Dans l'affaire du Décret de lever d'excommunication, Mgr Williamson a peut être été instrumentalisé par la télévision suédoise. En effet, la déclaration abominable de Mgr Williamson n'a pas été réalisé en lien avec cette levée d'excommunication. Cette minable déclaration n'a pas non plus été une déclaration autonome en ce sens qu'un journaliste serait venu le trouver sur un rendez-vous pris un mois à l'avance pour lui demander de manière neutre et informative son opinion sur le sujet.

L'interview dont il s'agissait a été diffusée par la télévision suédoise SVT-1 lors d'une émission hebdomadaire "Uppdrag granskning", le soir du 21 janvier 2009, soit le soir même du jour de signature par le Cardinal Ré du décret du Vatican. Selon toutes vraisemblances et examen des éléments de fait, il semble que ce concours soit fortuit. L'interview de SVT-1 aurait été conduit au début du mois d'Octobre 2008, la lettre de Mgr Fellay implorant une levée des sanctions prises contre les quatre évêques, date du 15 décembre 2008.

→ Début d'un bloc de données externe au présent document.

/-! ### Stopping contexts (R302) -/

/-- HALTCTX ctx, tl: not the issuing context, and a created one (0.18). The gang does not wait. -/
def execHaltctx (o : Operands) (s : State) : Host.Outcome State Fault Refusal :=
  issued (.haltctx o) o s (fun iss s =>
    let c := (scal32 s iss iss.k o.a).toNat
    let tl := (scal32 s iss iss.k o.b).toNat
    if 63 < c ∨ 4095 < tl then .error (flt0 iss 13, s)
    else if c = iss.tm.ctx ∨ (ctxOf s c).isNone then .error (flt0 iss 18, s)
    else .ok (.adv (haltCtx s c { ctx := iss.tm.ctx, index := tl, core := iss.tm.core, place := iss.gr.acqSeq })))

/-- HALTCTX.RES ctx (R302, R451). -/
def execHaltctxRes (o : Operands) (s : State) : Host.Outcome State Fault Refusal :=
  issued (.haltctxRes o) o s (fun iss s =>
    let c := (scal32 s iss iss.k o.a).toNat
    if 63 < c then .error (flt0 iss 13, s)
    else if (ctxOf s c).isNone then .error (flt0 iss 18, s)
    else .ok (.adv (resumeCtx s c)))

/-! ### Mailboxes (R303) -/

/-- A number in a block read from scratchpad. -/
def blockNum (bs : List Byte) (a n : Nat) : Nat := leNat ((bs.drop a).take n)

/-- Held messages of a mailbox that no longer exists are dropped with 7.8 (R384). -/
def dropHeld (s : State) (c mb : Nat) : State :=
  match ctxOf s c with
  | none => s
  | some q =>
    let held := (q.overflow.filter (fun x => x.2.mb == mb)).map Prod.snd
    let s := modCtx s c (fun q => { q with overflow := q.overflow.filter (fun x => x.2.mb != mb) })
    held.foldl (fun s m => dropUnslotted s m 8) s

/-- MBREG: the registration replaces an earlier one; n = 0 withdraws it. Slots keep their states. [MARK DEDUCED log 98] -/
def execMbreg (o : Operands) (s : State) : Host.Outcome State Fault Refusal :=
  issued (.mbreg o) o s (fun iss s =>
    let mb := (scal32 s iss iss.k o.a).toNat
    let n := (scal32 s iss iss.k o.c).toNat
    let c := iss.tm.ctx
    if 1023 < mb ∨ 64 < n then .error (flt0 iss 13, s)
    else issueBytes s iss (scal32 s iss iss.k o.b).toNat 80 16 (fun bs =>
      let slots := match (ctxOf s c).bind (fun q => mget q.mailboxes mb) with | some m => m.slots | none => []
      let m : Mailbox := { n := n, base := BitVec.ofNat 64 (blockNum bs 64 8), packet := pkWithCtx (bs.take 64) c, priv := n != 0 && Word.bit (blockNum bs 72 4) 0, slots := slots }
      let s := modCtx s c (fun q => { q with mailboxes := mput q.mailboxes mb m })
      .ok (.adv (if n = 0 then dropHeld s c mb else s))))

/-! ### Procedural ranges (R287, R304) -/

/-- The range a descriptor of a context declares; its packet holds the context's number (R287, R314). -/
def rangeOfBlock (c : Nat) (bs : List Byte) : Range :=
  let d := blockNum bs 88 4
  let f := blockNum bs 96 4
  { base := blockNum bs 64 8, len := blockNum bs 72 8, packet := pkWithCtx (bs.take 64) c, param := BitVec.ofNat 64 (blockNum bs 80 8), limit := Word.field d 2 0,
    retry := Word.field d 11 8, budget := blockNum bs 92 4, tl := if Word.bit f 12 then some (Word.field f 11 0) else none,
    perms := BitVec.ofNat 3 (Word.field d 18 16), acls := BitVec.ofNat 2 (Word.field d 21 20), deleting := false }

/-- The descriptor's fields are well-formed: reserved bits 0, the recursion limit 1 to 4, base and length multiples of 64 KiB within
the address space. -/
def descriptorOk (bs : List Byte) : Bool :=
  let d := blockNum bs 88 4
  let r := rangeOfBlock 0 bs
  !bitsSet d 31 22 && !bitsSet d 19 19 && !bitsSet d 15 12 && !bitsSet d 7 3 && !bitsSet (blockNum bs 96 4) 31 13 && blockNum bs 100 28 == 0 &&
  decide (1 ≤ r.limit ∧ r.limit ≤ 4) && r.base % 65536 == 0 && r.len % 65536 == 0 && r.len != 0 && decide (r.base + r.len ≤ 2 ^ 57)

/-- Blocks of a range, by page. -/
def blocksIn (r : Range) : List Nat := (List.range (r.len / 65536)).map (fun i => r.base / 65536 + i)

/-- The leaf of an unfilled block (R112, R304). -/
def procLeaf (r : Range) : Nat := 0x43 + r.perms.toNat * 2 ^ 3 + r.acls.toNat * 2 ^ 55

/-- PRDECL g, p: the whole request is tested, then every leaf written; a release at .PKG (R304). -/
def execPrdecl (o : Operands) (s : State) : Host.Outcome State Fault Refusal :=
  issued (.prdecl o) o s (fun iss s =>
    let g := (scal32 s iss iss.k o.a).toNat
    let c := iss.tm.ctx
    if 255 < g then .error (flt0 iss 13, s)
    else if ((ctxOf s c).bind (fun q => mget q.catalogue g)).isSome then .error (flt0 iss 18, s)
    else issueBytes s iss (scal32 s iss iss.k o.b).toNat 128 16 (fun bs =>
      match ctxOf s c with
      | none => .ok (.adv s)
      | some q =>
        let r := rangeOfBlock c bs
        let overlaps := q.catalogue.any (fun e => decide (e.2.base < r.base + r.len ∧ r.base < e.2.base + e.2.len))
        let missing := (blocksIn r).any (fun b => (leafAddr s c (65536 * b)).isNone)
        if !descriptorOk bs || overlaps || missing then .error (flt0 iss 18, s)
        else if !storesReached s iss.t iss.g 3 then .ok (.wait .retry s)
        else
          let s := (blocksIn r).foldl (fun s b => setLeaf s c (65536 * b) (procLeaf r)) (releaseNow s iss.t iss.g 3)
          .ok (.adv (modCtx s c (fun q => { q with catalogue := mput q.catalogue g r })))))

/-- A requester that waited for a block's fill has still to make its access again. [MARK DEDUCED log 96] -/
def redoes (s : State) (u : Touch) : Bool :=
  match u.req with
  | .gang t g _ => (match groupOf s t g with
    | some gr => gr.gangs.any (fun q => match q.wait with | some w => w.kind == .fill u.block u.id || w.kind == .refill u.block u.id | none => false)
    | none => false)
  | .copy id => s.cores.any (fun e => e.2.copies.any (fun c => c.id == id && c.waitTouch == some u.id))
  | .delivery e d => s.entries.any (fun x => x.id == e && x.waitTouch.contains (d, u.id))
  | .host op => s.hostOps.any (fun o => o.id == op && o.waitTouch == some u.id)
  | .slot m => s.msgs.any (fun x => x.id == m && x.waitTouch == some u.id)
  | .job _ _ => false
  | .banks t => (match teamOf s t with | some tm => tm.bankTouch == some u.id | none => false)

/-- Once no block of a range is filling, each filled block is evicted when it is not pinned and the touches that joined its fill have
been made again: they find the block they joined (R304). [MARK DEDUCED log 96] -/
def evictRange (s : State) (c g : Nat) : State :=
  match ctxOf s c with
  | none => s
  | some q =>
    if (rangeBlocks q g).any (fun b => !b.2.filled) then s
    else (rangeBlocks q g).foldl (fun s b => if b.2.filled && !pinned s c b.1 && !b.2.queue.any (redoes s) then evict s c b.1 else s) s

/-- PRDECL.DEL g: no fill starts from its issue; once no block is filling or filled, the leaves are cleared, the entry is free, and
the touches that wait on the range are charged 4.1 (R304, R435). [MARK DEDUCED log 96] -/
def execPrdeclDel (o : Operands) (s : State) : Host.Outcome State Fault Refusal :=
  issued (.prdeclDel o) o s (fun iss s =>
    let g := (scal32 s iss iss.k o.a).toNat
    let c := iss.tm.ctx
    if 255 < g then .error (flt0 iss 13, s)
    else match (ctxOf s c).bind (fun q => mget q.catalogue g) with
      | none => .error (flt0 iss 18, s)
      | some r =>
        let s := evictRange (modCtx s c (fun q => { q with catalogue := mmod q.catalogue g (fun r => { r with deleting := true }) })) c g
        if (match ctxOf s c with | some q => rangeBlocks q g != [] | none => false) then .ok (.wait .retry s)
        else
          let s := (blocksIn r).foldl (fun s b => setLeaf s c (65536 * b) 0) s
          let s := modCtx s c (fun q => { q with catalogue := mdel q.catalogue g })
          let waiting := s.touches.filter (fun u => u.ctx == c && decide (r.base ≤ 65536 * u.block ∧ 65536 * u.block < r.base + r.len))
          let s := { s with touches := s.touches.filter (fun u => !waiting.contains u) }
          .ok (.adv (chargeTouches s waiting 1 g)))

/-! ### The tag pool (R305) -/

/-- A tag of the context is allocated. -/
def tagsInUse (s : State) (c : Nat) : Bool := (List.range (tagCount s c)).any (fun i => recAlloc (tagWord s c i 0))

/-- TAGPOOL: 0.18 with tags allocated or for a malformed block; the records and the control block's counts are zeroed.
[MARK DEDUCED log 88] -/
def execTagpool (o : Operands) (s : State) : Host.Outcome State Fault Refusal :=
  issued (.tagpool o) o s (fun iss s =>
    let c := iss.tm.ctx
    if tagsInUse s c then .error (flt0 iss 18, s)
    else issueBytes s iss (scal32 s iss iss.k o.a).toNat 32 32 (fun bs =>
      let tagbase := blockNum bs 0 8
      let annex := blockNum bs 8 8
      let lost := blockNum bs 16 8
      let count := blockNum bs 24 4
      let sizes := blockNum bs 28 4
      let annexsize := 65536 * (if sizes % 65536 = 0 then 16 else sizes % 65536)
      let lostsize := 65536 * (if sizes / 65536 = 0 then 1 else sizes / 65536)
      if count = 0 ∨ 16777215 < count ∨ tagbase % 4096 ≠ 0 ∨ annex % 65536 ≠ 0 ∨ lost % 65536 ≠ 0 then .error (flt0 iss 18, s)
      else
        let s := ownRange (ownRange (ownRange s c tagbase (32 * count)) c annex annexsize) c lost lostsize
        let s := modCtx s c (fun q => { q with
          tagbase := BitVec.ofNat 64 tagbase, tagcount := BitVec.ofNat 32 count, annexbase := BitVec.ofNat 64 annex, annexsize := BitVec.ofNat 32 annexsize,
          lostbase := BitVec.ofNat 64 lost, lostsize := BitVec.ofNat 32 lostsize, defaultTmo := scal32 s iss iss.k o.b,
          lostMb := if o.form = .f96c then scal32 s iss iss.k o.c else 0xFFFFFFFF, tags := [] })
        let s := (List.range count).foldl (fun s i => homeWrite s c (pairsAt (tagbase + 32 * i) (bytesOf 32 0))) s
        .ok (.adv (homeWrite s c (pairsAt lost (bytesOf 8 0))))))

end Sys2Proof.Machine
end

En réalité, le vrai sujet de l'émission "Uppdrag Granskning" était consacré au scandale que constituerait l'ordination d'un ex-pasteur luthérien suédois, Sten Sandmark, qui se serait converti dans le groupe lefebvrien et qui serait en passe d'être ordonné prêtre de la Fraternité Saint-Pie X. Ce pasteur apostasiait le luthérianisme parce qu'il ne pouvait en conscience bénir les unions homosexuelles. En effet, l'Eglise luthérienne suédoise impose cette cérémonie à ses pasteurs depuis peu. Nous n'avons pas pu consulter une transcription complète de l'émission de SVT-1, mais seulement l'extrait de 5'48 fourni par la télévision suédoise elle-même et diffusé par plusieurs internautes sur des sites de diffusion YouTube et DailyMotion. On note que certains de ces internautes sont eux-mêmes négationistes.

Il semble que, exaspérés par l'apostasie de leur pasteur pour les luthériens et par son ordination intégriste pour les catholiques progressistes, les Suédois aient littéralement lynchés Mgr Williamson au moyen de l'émission "Uppdrag Granskning". Au sujet télévisé sur l'ancien pasteur luthérien Sten Sandmark, ils ont mélangé un interview de Mgr Williamson, téalisé dans le séminaire allemand où se trouve Standmark en formation, interview destiné à démontrer que la conversion de l'ancien luthérien était le fait d'extrêmistes pro-nazis.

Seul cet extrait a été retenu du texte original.